Locate the line that contains "selected => ⟨_, selected, rfl⟩". Reproduce it and all following lines up to the end of the material, exactly and with nothing added.

• Input data
___
theorem State.select_ascending (s : State) : s.select.Pairwise (fun e f => e.idx < f.idx) :=
  s.select_eq_take ▸ s.coveringEntries_ascending.sublist (List.take_sublist 10 _)

/-- An element missing from the beginning of an ordered list comes after all of it, and the beginning is full. -/
theorem mem_take_or_after {α : Type} {R : α → α → Prop} {l : List α} (ordered : l.Pairwise R) (n : Nat) {x : α}
    (mem : x ∈ l) : x ∈ l.take n ∨ ((l.take n).length = n ∧ ∀ y ∈ l.take n, R y x) := by
  rw [← List.take_append_drop n l, List.pairwise_append] at ordered
  obtain ⟨-, -, before⟩ := ordered
  rw [← List.take_append_drop n l, List.mem_append] at mem
  refine mem.imp_right fun later => ⟨?_, fun y early => before y early x later⟩
  have rest := List.length_pos_of_mem later
  rw [List.length_drop] at rest
  exact List.length_take_of_le (by omega)

/-- A covering entry is selected, or ten earlier ones are (R212). -/
theorem State.select_complete {s : State} {i : Fin 40}
    (h : covers (s.oamEntry i).y (s.oamEntry i).h.lines s.ly = true) :
    s.oamEntry i ∈ s.select ∨ (s.select.length = 10 ∧ ∀ e ∈ s.select, e.idx < i) :=
  s.select_eq_take ▸ mem_take_or_after s.coveringEntries_ascending 10 (State.oamEntry_mem_coveringEntries h)

/-- Settles O40: the selection is the beginning of the covering entries, and those are ordered copies of OAM. -/
theorem selectionIsTheFirstTenCovering : Obligations.SelectionIsTheFirstTenCovering := by
  unfold Obligations.SelectionIsTheFirstTenCovering
  intro s height coversLine
  have line (i : Fin 40) : covers (s.oamEntry i).y (s.oamEntry i).h.lines s.ly = true ↔ coversLine i := by
    rw [covers_iff]
    exact s.spriteHeight_lines ▸ Iff.rfl
  refine ⟨s.select_length, s.select_ascending, fun e selected => ?_, fun i covering => ?_⟩
  · obtain ⟨copy, covering⟩ := State.mem_select selected
    generalize e.idx = i at copy
    subst copy
    exact ⟨rfl, rfl, rfl, rfl, rfl, s.spriteHeight_lines, (line i).1 covering⟩
  · exact (State.select_complete ((line i).2 covering)).imp_left fun selected => ⟨_, selected, rfl⟩

/-! ### What a sprite shows -/

/-- Settles O41: the search of the selection stops at the first sprite that shows something. -/
theorem firstOpaqueSpriteSuppliesThePixel : Obligations.FirstOpaqueSpriteSuppliesThePixel := by
  unfold Obligations.FirstOpaqueSpriteSuppliesThePixel
  intro s sel col
  refine ⟨fun off => if_neg (ne_true_of_eq_false off), fun on hit => ?_⟩
  have search : s.spritePixel sel col = sel.findSome? (s.spriteAt col) := if_pos on
  simp only [search, List.findSome?_eq_some_iff, and_comm (a := s.spriteAt _ _ = _)]

/-- The column within the sprite, in screen numbers (R214). -/
theorem spriteColumn_eq (e : SpriteRec) (col : Nat) :
    spriteColumn e col =
      if e.x.toNat ≤ col + 8 ∧ col < e.x.toNat then
        some (if e.flags.getLsbD 5 then e.x.toNat - 1 - col else col + 8 - e.x.toNat)
      else none := by
  unfold spriteColumn
  refine ite_congr (by simp only [eq_iff_iff]; omega) (fun inside => congrArg some ?_) fun _ => rfl
  exact ite_congr rfl (fun _ => by omega) fun _ => by omega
___
• Result below
  · exact (State.select_complete ((line i).2 covering)).imp_left fun selected => ⟨_, selected, rfl⟩

/-! ### What a sprite shows -/

/-- Settles O41: the search of the selection stops at the first sprite that shows something. -/
theorem firstOpaqueSpriteSuppliesThePixel : Obligations.FirstOpaqueSpriteSuppliesThePixel := by
  unfold Obligations.FirstOpaqueSpriteSuppliesThePixel
  intro s sel col
  refine ⟨fun off => if_neg (ne_true_of_eq_false off), fun on hit => ?_⟩
  have search : s.spritePixel sel col = sel.findSome? (s.spriteAt col) := if_pos on
  simp only [search, List.findSome?_eq_some_iff, and_comm (a := s.spriteAt _ _ = _)]

/-- The column within the sprite, in screen numbers (R214). -/
theorem spriteColumn_eq (e : SpriteRec) (col : Nat) :
    spriteColumn e col =
      if e.x.toNat ≤ col + 8 ∧ col < e.x.toNat then
        some (if e.flags.getLsbD 5 then e.x.toNat - 1 - col else col + 8 - e.x.toNat)
      else none := by
  unfold spriteColumn
  refine ite_congr (by simp only [eq_iff_iff]; omega) (fun inside => congrArg some ?_) fun _ => rfl
  exact ite_congr rfl (fun _ => by omega) fun _ => by omega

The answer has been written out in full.